◆ RECORDS FOR THIS TASK:

/-- Why a command is refused by the model. -/
inductive Refusal where
  /-- Raised by an arm of `exec` whose command has no meaning yet. Safe. No arm does. -/
  | notModelled (mnemonic : String)
  deriving DecidableEq, Repr

/-! ### Floor Link port (Chapter 10) -/

/-- A frame of the Floor Link that the 4260 sends: its type, tag and payload bytes (Table 11-2), and whether it is a
reply (an attention frame otherwise). -/
structure Frame where
  type : Nat
  tag : Byte
  payload : List Byte
  reply : Bool
  deriving DecidableEq, Repr

/-- A receiver: hunting for a start byte, or in a frame with the bytes after the start byte and the floor time at which
the last of its bytes arrived (R114, R168). -/
inductive Receiver where
  | hunting
  | inFrame (buffer : List Byte) (last : Nat)
  deriving DecidableEq, Repr

structure Link where
  /-- a request is taken and the last byte of its reply has not been sent (R169) -/
  unanswered : Bool
  sending : Option Frame
  waiting : List Frame
  /-- 0–65 535 (R170) -/
  discarded : Nat
  silenceAt : Option Nat
  /-- the condition of fixed point 5 (R173) -/
  silent : Bool
  /-- lock states of BURNER, FUEL, ENVELOPE, COOLER, ALARM, FIELD, SHIFT (R174) -/
  locks : Vector Bool 7
  /-- the strap pins BR1 and BR0 (an input) and the rate sampled from them (R168) -/
  strapBR1 : Bool
  strapBR0 : Bool
  baud : Nat
  receiver : Receiver
  deriving DecidableEq, Repr

/-! ### Burner unit (Chapter 1) -/

structure BurnerSettings where
  voting : Voting
  ffrt : Nat
  purgeTime : Nat
  purgeAir : Nat
  minAir : Nat
  ignitionTrial : Nat
  mainTrial : Nat
  lightOff : Vector Nat 2
  tolerance : Vector Nat 2
  stepRate : Vector Nat 2
  deriving DecidableEq, Repr

/-- The first-out record (R4). -/
structure FirstOut where
  cause : Cause
  point : Option Nat
  stateAtTrip : BurnerState
  time : Nat
  deriving DecidableEq, Repr

/-- An actuator record (Table 1-9). -/
structure Actuator where
  /-- 0–400 steps; `none` is UNKNOWN -/
  position : Option Nat
  target : Option Nat
  motion : Motion
  verify : Verify
  owner : Owner
  homeFault : Bool
  /-- the MISMATCH of earlier work still has its part in fixed point 9, although verify has left it (R31) -/
  mismatchHeld : Bool
  lastOutcome : Option WorkOutcome
  /-- when the next step is given or the settle ends -/
  dueAt : Option Nat
  /-- steps given in the home in progress -/
  homeSteps : Nat
  /-- the commanded level of the direction output -/
  direction : Bool
  deriving DecidableEq, Repr

/-- The burner record (Table 1-2), its timers, its outputs IG and FR, and the two actuator records, AXIAL first. -/
structure Burner where
  cfg : BurnerSettings
  state : BurnerState
  firstOut : Option FirstOut
  claims : Nat
  previous : Option (FirstOut × Nat)
  lastStop : Option StopReason
  /-- since when the purge timer counts; `none` while it does not count (elapsed time 0) -/
  purgeSince : Option Nat
  purgeStarted : Bool
  giveUpAt : Option Nat
  ignitionTrialAt : Option Nat
  flameProofAt : Option Nat
  pilotHoldAt : Option Nat
  mainTrialAt : Option Nat
  flameLossAt : Option Nat
  airLossAt : Option Nat
  /-- the ceiling ramp timer: its start, and the whole seconds already recomputed (model) -/
  rampFrom : Option Nat
  rampDone : Nat
  flame : Bool
  /-- the BURNER ceiling value (R21) -/
  ceiling : Option Nat
  igniter : Bool
  firingRelay : Bool
  actuators : Vector Actuator 2
  deriving DecidableEq, Repr

/-! ### Fuel lines (Chapters 2 and 3) -/

/-- What an order asks for (R44). -/
inductive OrderBody where
  | rate (target ramp hold : Nat)
  | context (cv priority : Nat)
  | batch (slots revs mass : Nat)
  deriving DecidableEq, Repr

structure Order where
  tag : Nat
  notify : Bool
  delay : Bool
  body : OrderBody
  deriving DecidableEq, Repr

/-- The progress of an active head order (Table 2-1): its start, its ramp's starting value, when its target was
reached, its delivered mass and its two flags. -/
structure Progress where
  startTime : Nat
  rampStart : Nat
  /-- whole seconds of the ramp already recomputed (model) -/
  rampDone : Nat
  holdStart : Option Nat
  delivered : Nat
  cut : Bool
  deviation : Bool
  deriving DecidableEq, Repr

/-- A completion record (Table 2-5). -/
structure Completion where
  tag : Nat
  body : OrderBody
  outcome : OrderOutcome
  delivered : Nat
  start : Option Nat
  finish : Nat
  cut : Bool
  deviation : Bool
  counts : Option (Nat × Nat × Nat)
  deriving DecidableEq, Repr

/-- The FUEL settings of a line (Table 2-2). -/
structure LineSettings where
  kind : LineKind
  maxRate : Nat
  minRate : Nat
  gramsPerPulse : Nat
  shutRamp : Nat
  deviationLimit : Nat
  deviationTime : Nat
  lowWater : Nat
  noticeDelay : Nat
  gateDelay : Nat
  deriving DecidableEq, Repr
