-- ==== Sys2Proof/Machine/Layout.lean ====
section
/-! DEFINITION. The contents of the replies that carry state, after the status byte (Chapter 11). A reply that no table of
the chapter lays out carries its rule's fields in the rule's order, each as R176 encodes it. The width of a field that
neither R176 nor a table of the chapter gives is the model's choice: one byte where its range lies in 0 to 255, two where it
lies in 0 to 65 535, and four otherwise, but for the fields named below (log entry 12). -/

namespace Sys2Proof.Machine

/-! ### Fields -/

def b1 (n : Nat) : List Byte := beBytes 1 n
def b2 (n : Nat) : List Byte := beBytes 2 n
def b4 (n : Nat) : List Byte := beBytes 4 n
def b6 (n : Nat) : List Byte := beBytes 6 n
def b8 (n : Nat) : List Byte := beBytes 8 n

/-- The code of OPEN and CLOSED, of a gate or a valve command (Table 11-3). -/
def openCode (isOpen : Bool) : List Byte := b1 (if isOpen then 0 else 1)

/-- A channel's value and quality. -/
def Channel.bytes (c : Channel) : List Byte := signed2 c.value ++ b1 c.quality.ctorIdx

/-- The state of an output diagnostic record (Table 11-3), and its set of kinds (R176). -/
def DiagState.code : DiagState → Nat
  | .ok => 0
  | .powerup => 1
  | .fault _ => 2

def DiagState.kindBits : DiagState → Nat
  | .ok | .powerup => 0
  | .fault k => bitSet [k.failToOpen, k.failToClose, k.noMotion]

/-- The time that has passed since `t`, a multi-byte field of 4 bytes: of a time above 2^32 - 1 ms the low 32 bits, which is
the model's choice, log entry 12. -/
def since (now : Nat) (t : Nat) : List Byte := b4 (now - t)

/-- A set of lines (R176). -/
def lineSet (f : Fin 6 → Bool) : List Byte := b1 (bitSet (allLines.map f))

/-! ### Burner (R23, section 11.4) -/

def FirstOut.bytes (f : FirstOut) : List Byte :=
  b1 f.cause.ctorIdx ++ b1 (f.point.getD 0) ++ b1 f.stateAtTrip.ctorIdx ++ b6 f.time

def Actuator.bytes (a : Actuator) : List Byte :=
  opt 2 a.position b2 ++ opt 2 a.target b2 ++ b1 a.motion.ctorIdx ++ b1 a.verify.ctorIdx ++ b1 a.owner.ctorIdx ++
    flag a.homeFault ++ opt 1 a.lastOutcome fun o => b1 o.ctorIdx

/-- The purge elapsed time in ms, 0 while the count is stopped (R10). -/
def Burner.elapsed (b : Burner) (now : Nat) : Nat :=
  match b.purgeSince with
  | some t => now - t
  | none => 0

/-- The timer that the present state runs, of ignition trial, pilot hold and main trial (R23). -/
def Burner.trial (b : Burner) : Option Nat :=
  match b.state with
  | .ignition => b.ignitionTrialAt
  | .pilot => b.pilotHoldAt
  | .mainTrial => b.mainTrialAt
  | .lockout | .idle | .purge | .prepare | .mainFiring | .stopping => none

/-- READ BURNER (R23). Flame present is the vote as the request is taken. A set bit of the permissive set means met, and an actuator's position UNKNOWN is sent as an absent
optional field: the model's choice, log entry 12. -/
def State.burnerBytes (s : State) : List Byte :=
  let b := s.burner
  let now := s.floorTime
  b1 b.state.ctorIdx ++ b1 (bitSet s.permissives) ++ b4 (b.elapsed now) ++ b4 (remaining b.giveUpAt now) ++
    b4 (remaining b.trial now) ++ flag (s.di 2) ++ flag (s.di 3) ++ flag s.flameNow ++
    opt 11 b.firstOut (fun f => f.bytes ++ b2 b.claims) ++ opt 11 b.previous (fun p => p.1.bytes ++ b2 p.2) ++
    opt 1 b.lastStop (fun r => b1 r.ctorIdx) ++ opt 4 b.ceiling b4 ++
    b.actuators[0].bytes ++ b.actuators[1].bytes

/-! ### Lines (R58, R71, Table 11-6) -/

def OrderBody.code : OrderBody → Nat
  | .rate _ _ _ => 0
  | .context _ _ => 1
  | .batch _ _ _ => 2

/-- The whole seconds after which a ramp of `ramp` per minute from `start` reaches `target` (R46). -/
def rampSeconds (start target ramp : Nat) : Nat :=
  if ramp = 0 || start = target then 0
  else if start < target then (60 * (target - start) + ramp - 1) / ramp
  else 60 * (start - target - 1) / ramp + 1

/-- The remaining ramp or hold time of an active RATE order, 0 for a hold without end (R58). A BATCH order has neither, and
0 is sent: the model's choice, log entry 12. -/
def workRemaining (body : OrderBody) (p : Progress) (now : Nat) : Nat :=
  match body with
  | .rate target ramp hold =>
    match p.holdStart with
    | some t => if hold = 0 then 0 else t + hold * 1000 - now
    | none => p.startTime + rampSeconds p.rampStart target ramp * 1000 - now
  | .context _ _ | .batch _ _ _ => 0

/-- The head order's fields (R58): zeros and an absent start time where there is no head, or it is not active, which is the
model's choice, log entry 12. -/
def Line.headBytes (r : Line) (now : Nat) : List Byte :=
  match r.progress, r.queue with
  | some p, o :: _ =>
    flag true ++ opt 6 (some p.startTime) b6 ++ b4 p.delivered ++ flag p.cut ++ flag p.deviation ++
      b4 (workRemaining o.body p now)
  | _, _ => flag false ++ opt 6 (none : Option Nat) b6 ++ b4 0 ++ flag false ++ flag false ++ b4 0

/-- The last slot record (Table 3-4). Its mass in g takes 4 bytes, and its reason, which only a MISSED slot has, is an
optional field: the model's choice, log entry 12. -/
def SlotRecord.bytes (r : SlotRecord) : List Byte :=
  b1 r.number ++ b2 r.tag ++ b6 r.openedAt ++ b6 r.endedAt ++ b1 r.outcome.ctorIdx ++
    opt 1 r.reason (fun m => b1 m.ctorIdx) ++ b1 r.credit ++ opt 4 r.mass b4 ++ flag r.estimated

/-- The batch record with the batch heat and the period in use (R71). The batch heat is absent whenever no BATCH order is
active on an OPEN line, and the period is the rotation monitor's and is sent whenever the monitor reports one, also while no
BATCH order is active. The slot in flight, its number and phase, is one optional field: the model's choice too, log
entry 12. -/
def State.batchBytes (s : State) (b : Fin 2) : List Byte :=
  let r := s.batches[b.val]
  let l := s.lines[(lineOfBatch b).val]
  let period := s.field.rotation.period
  b2 r.indexCount ++ b1 r.opened ++ b1 r.credit ++ opt 2 r.slot (fun w => b1 w.number ++ b1 w.phase.ctorIdx) ++
    openCode r.gateOpen ++ b1 r.idle ++ b1 r.fed ++ b1 r.missed ++ b1 r.skipped ++ b2 r.misses ++ flag r.batchMissed ++
    opt 25 r.last SlotRecord.bytes ++ opt 4 (l.activeBatch.map fun _ => batchHeat l period) b4 ++ opt 4 period b4

/-- READ LINE (R58). The tag and the kind of a queued order stand side by side, order by order, and the batch record follows
only on a line of BATCH kind, without a presence byte: the model's choice, log entry 12. -/
def State.lineBytes (s : State) (l : Fin 6) : List Byte :=
  let r := s.lines[l.val]
  let now := s.floorTime
  b1 r.state.ctorIdx ++ b1 r.cfg.kind.ctorIdx ++ b2 r.cv ++ b1 r.priority ++ b2 r.requested ++ b2 r.allowed ++
    b2 r.commanded ++ b2 r.measured ++ flag r.cut ++ flag r.deviation ++ b1 r.queue.length ++
    b1 (16 - r.queue.length) ++ (r.queue.map fun o => b2 o.tag ++ b1 o.body.code).flatten ++ r.headBytes now ++
    b4 (remaining r.noticeAt now) ++ flag r.completionFlag ++ flag r.lowWaterFlag ++ flag r.emptyFlag ++
    flag r.stateFlag ++ b1 r.completions.length ++ flag r.overrun ++ b4 r.posted ++ b4 r.retired ++ b4 r.discarded ++
    b8 r.lifetime ++ b1 (s.record (recordOfValve (svOf l))).code ++
    (match batchOf l, r.cfg.kind with
    | some b, .batch => s.batchBytes b
    | _, _ => [])

def Completion.bytes (c : Completion) : List Byte :=
  b2 c.tag ++ b1 c.body.code ++ b1 c.outcome.ctorIdx ++ b4 c.delivered ++ opt 6 c.start b6 ++ b6 c.finish ++
    b1 (bitSet [c.cut, c.deviation]) ++ opt 3 c.counts fun n => b1 n.1 ++ b1 n.2.1 ++ b1 n.2.2

/-! ### Heat balance (R86) -/

def State.heatLineBytes (s : State) (l : Fin 6) : List Byte :=
  let e := s.heat.entries[l.val]
  let r := s.lines[l.val]
  b4 e.requested ++ b4 e.floor ++ b4 e.allowed ++ b2 r.allowed ++ b4 e.commanded ++ flag r.cut ++ b2 r.cv ++
    b1 r.priority
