-- ==== Sys2Proof/Machine/AlarmCmd.lean ====
section
/-! DEFINITION. The requests and events of the alarm unit (Chapter 7). -/

namespace Sys2Proof.Machine

/-! ### Settings and definitions (R141, R146) -/

/-- DEFINE ALARM is decided, its checks in the order of R141. -/
def decideDefine (point : Byte) (f : AlarmFields) (s : State) : Answer :=
  match numbered 96 point with
  | none => s.refuse .badValue
  | some i =>
    if s.locked .alarm then s.refuse .locked
    else if s.alarm.points[i.val].state ≠ .disabled then s.refuse .busy
    else
      match pointDef i f with
      | some d => (s.modPoint i fun p => { p with defn := d }).done []
      | none => s.refuse .badValue

def execDefineAlarm (tag : Byte) (point : Byte) (f : AlarmFields) (s : State) : Result :=
  .next (s.request 0x38 tag (decideDefine point f))

/-- The silence timer and condition after SET ALARM (R173). -/
def Link.silenceSet (l : Link) (old new now : Nat) : Link :=
  if new = 0 then { l with silenceAt := none, silent := false }
  else if old = 0 then { l with silenceAt := some (now + new * 1000) }
  else l

/-- The ALARM settings take new values (R145, R146, R173). -/
def State.setAlarm (s : State) (threshold window silence : Nat) : State :=
  let old := s.alarm.silenceTime
  (s.modAlarm fun a => { a with floodThreshold := threshold, floodWindow := window, silenceTime := silence }).modLink
    fun l => l.silenceSet old silence s.floorTime

/-- SET ALARM is decided (R146). -/
def decideSetAlarm (threshold window silence : Nat) (s : State) : Answer :=
  if s.locked .alarm then s.refuse .locked
  else if inRange 5 50 threshold && inRange 10 600 window && silence ≤ 60 then
    (s.setAlarm threshold window silence).settle.done []
  else s.refuse .badValue

def execSetAlarm (tag : Byte) (threshold : Byte) (window : BitVec 16) (silence : Byte) (s : State) : Result :=
  .next (s.request 0x39 tag (decideSetAlarm threshold.toNat window.toNat silence.toNat))

/-! ### Acknowledgement (R132) -/

/-- ACKNOWLEDGE of a point is decided: the reply counts the points it changed. Another target byte than 0 is refused
(R132, R177). -/
def decideAcknowledge (target point : Byte) (s : State) : Answer :=
  if target ≠ 0 then s.refuse .badValue
  else
    match numbered 96 point with
    | none => s.refuse .badValue
    | some i =>
      let r := s.acknowledge i
      r.1.settle.done (flag r.2)

def execAcknowledgePoint (tag : Byte) (target point : Byte) (s : State) : Result :=
  .next (s.request 0x3A tag (decideAcknowledge target point))

/-- Every point of a class is acknowledged in ascending number, and the changes counted (R132). -/
def State.acknowledgeClass (s : State) (c : PointClass) : State × Nat :=
  allPoints.foldl
    (fun acc i =>
      if acc.1.alarm.points[i.val].defn.cls = c then
        let r := acc.1.acknowledge i
        (r.1, acc.2 + r.2.toNat)
      else acc)
    (s, 0)

/-- ACKNOWLEDGE of a class is decided (R132). -/
def decideAcknowledgeClass (cls : Byte) (s : State) : Answer :=
  match classOfCode cls with
  | none => s.refuse .badValue
  | some c =>
    let r := s.acknowledgeClass c
    r.1.settle.done (b1 r.2)

def execAcknowledgeClass (tag : Byte) (cls : Byte) (s : State) : Result :=
  .next (s.request 0x3A tag (decideAcknowledgeClass cls))

/-! ### Shelving, disabling and enabling (R137 to R140) -/

/-- SHELVE is decided, its checks in the order of R137. -/
def decideShelve (point : Byte) (minutes : Nat) (s : State) : Answer :=
  match numbered 96 point with
  | none => s.refuse .badValue
  | some i =>
    if !inRange 1 480 minutes then s.refuse .badValue
    else
      let p := s.alarm.points[i.val]
      if p.state = .disabled || p.state = .suppressed then s.refuse .notPermitted
      else if p.defn.cls = .trip && !s.burner.state.atRest then s.refuse .notPermitted
      else if p.state ≠ .shelved && 16 ≤ s.alarm.shelf.length then s.refuse .full
      else (s.shelvePoint i (s.floorTime + minutes * 60000)).settle.done []

def execShelve (tag : Byte) (point : Byte) (minutes : BitVec 16) (s : State) : Result :=
  .next (s.request 0x3B tag (decideShelve point minutes.toNat))

/-- UNSHELVE is decided (R138). -/
def decideUnshelve (point : Byte) (s : State) : Answer :=
  match numbered 96 point with
  | none => s.refuse .badValue
  | some i => if s.alarm.points[i.val].state = .shelved then (s.unshelvePoint i).settle.done [] else s.done []

def execUnshelve (tag : Byte) (point : Byte) (s : State) : Result := .next (s.request 0x3C tag (decideUnshelve point))

/-- DISABLE is decided (R139). -/
def decideDisable (point : Byte) (s : State) : Answer :=
  match numbered 96 point with
  | none => s.refuse .badValue
  | some i =>
    let p := s.alarm.points[i.val]
    if p.state = .disabled then s.done []
    else if p.defn.cls = .trip && !s.burner.state.atRest then s.refuse .notPermitted
    else (s.disablePoint i).settle.done []

def execDisable (tag : Byte) (point : Byte) (s : State) : Result := .next (s.request 0x3D tag (decideDisable point))

/-- ENABLE is decided (R140). -/
def decideEnable (point : Byte) (s : State) : Answer :=
  match numbered 96 point with
  | none => s.refuse .badValue
  | some i => if s.alarm.points[i.val].state = .disabled then (s.enablePoint i).settle.done [] else s.done []

def execEnable (tag : Byte) (point : Byte) (s : State) : Result := .next (s.request 0x3E tag (decideEnable point))

/-! ### Reading (R144, R147) -/

/-- READ ALARM POINT is decided (R147). -/
def decideReadPoint (point : Byte) (s : State) : Answer :=
  match numbered 96 point with
  | none => s.refuse .badValue
  | some i => s.done (s.pointBytes i)

def execReadAlarmPoint (tag : Byte) (point : Byte) (s : State) : Result :=
  .next (s.request 0x3F tag (decideReadPoint point))

/-- READ ALARM TABLE (R147). -/
def execReadAlarmTable (tag : Byte) (s : State) : Result := .next (s.request 0x40 tag fun s => s.done s.tableBytes)

/-- The READ ALARM CHANGES reply (R144, section 11.4). -/
def Alarm.changeBytes (a : Alarm) : List Byte :=
  let taken := a.changes.take 12
  b1 taken.length ++ b1 (a.changes.length - taken.length) ++ flag a.overrun ++ (taken.map Change.bytes).flatten

/-- READ ALARM CHANGES is decided: the records returned leave the list and the flag is cleared (R144). -/
def decideReadChanges (s : State) : Answer :=
  { status := .done, content := s.alarm.changeBytes,
    state := s.modAlarm fun a => { a with changes := a.changes.drop 12, overrun := false } }

def execReadAlarmChanges (tag : Byte) (s : State) : Result := .next (s.request 0x41 tag decideReadChanges)

/-! ### Timers (R130, R138, R145, R173) -/

/-- The on-delay timer, or the off-delay timer, of an enabled point has expired. -/
def Point.delayDue (p : Point) (active : Bool) (now : Nat) : Bool :=
  p.state ≠ .disabled && p.active == active && isDue p.delayAt now

def execOnDelayExpiry (i : Fin 96) (s : State) : Result :=
  .next (s.eventIf (s.alarm.points[i.val].delayDue false s.floorTime) fun s => (s.becomeActive i).settle)

def execOffDelayExpiry (i : Fin 96) (s : State) : Result :=
  .next (s.eventIf (s.alarm.points[i.val].delayDue true s.floorTime) fun s => (s.becomeInactive i).settle)

/-- The earliest entry of the shelf list that has expired. -/
def Alarm.shelfDue (a : Alarm) (now : Nat) : Option (Fin 96) :=
  match a.shelf with
  | [] => none
  | e :: _ => if e.2 ≤ now then some e.1 else none

def execShelfExpiry (s : State) : Result :=
  .next (match s.alarm.shelfDue s.floorTime with
    | some i => s.event fun s => (s.unshelvePoint i).settle
    | none => s)

def execReviewTimerExpiry (s : State) : Result :=
  .next (s.eventIf (isDue s.alarm.reviewAt s.floorTime) fun s => s.reviewFlood.settle)

/-- The link silence timer expires: the condition of fixed point 5 becomes true (R173). -/
def execLinkSilenceExpiry (s : State) : Result :=
  .next (s.eventIf (isDue s.link.silenceAt s.floorTime) fun s =>
    (s.modLink fun l => { l with silenceAt := none, silent := true }).settle)

end Sys2Proof.Machine
end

◆ GOAL OF THE EXERCISE:
Output consists of exactly the lines from the one containing "state := s.modAlarm" to the end of the records above, retyped without change and with nothing extra.

◆ SOLUTION TO THE EXERCISE:
    state := s.modAlarm fun a => { a with changes := a.changes.drop 12, overrun := false } }

def execReadAlarmChanges (tag : Byte) (s : State) : Result := .next (s.request 0x41 tag decideReadChanges)

/-! ### Timers (R130, R138, R145, R173) -/

/-- The on-delay timer, or the off-delay timer, of an enabled point has expired. -/
def Point.delayDue (p : Point) (active : Bool) (now : Nat) : Bool :=
  p.state ≠ .disabled && p.active == active && isDue p.delayAt now

def execOnDelayExpiry (i : Fin 96) (s : State) : Result :=
  .next (s.eventIf (s.alarm.points[i.val].delayDue false s.floorTime) fun s => (s.becomeActive i).settle)

def execOffDelayExpiry (i : Fin 96) (s : State) : Result :=
  .next (s.eventIf (s.alarm.points[i.val].delayDue true s.floorTime) fun s => (s.becomeInactive i).settle)

/-- The earliest entry of the shelf list that has expired. -/
def Alarm.shelfDue (a : Alarm) (now : Nat) : Option (Fin 96) :=
  match a.shelf with
  | [] => none
  | e :: _ => if e.2 ≤ now then some e.1 else none

def execShelfExpiry (s : State) : Result :=
  .next (match s.alarm.shelfDue s.floorTime with
    | some i => s.event fun s => (s.unshelvePoint i).settle
    | none => s)

def execReviewTimerExpiry (s : State) : Result :=
  .next (s.eventIf (isDue s.alarm.reviewAt s.floorTime) fun s => s.reviewFlood.settle)

/-- The link silence timer expires: the condition of fixed point 5 becomes true (R173). -/
def execLinkSilenceExpiry (s : State) : Result :=
  .next (s.eventIf (isDue s.link.silenceAt s.floorTime) fun s =>
    (s.modLink fun l => { l with silenceAt := none, silent := true }).settle)

end Sys2Proof.Machine
end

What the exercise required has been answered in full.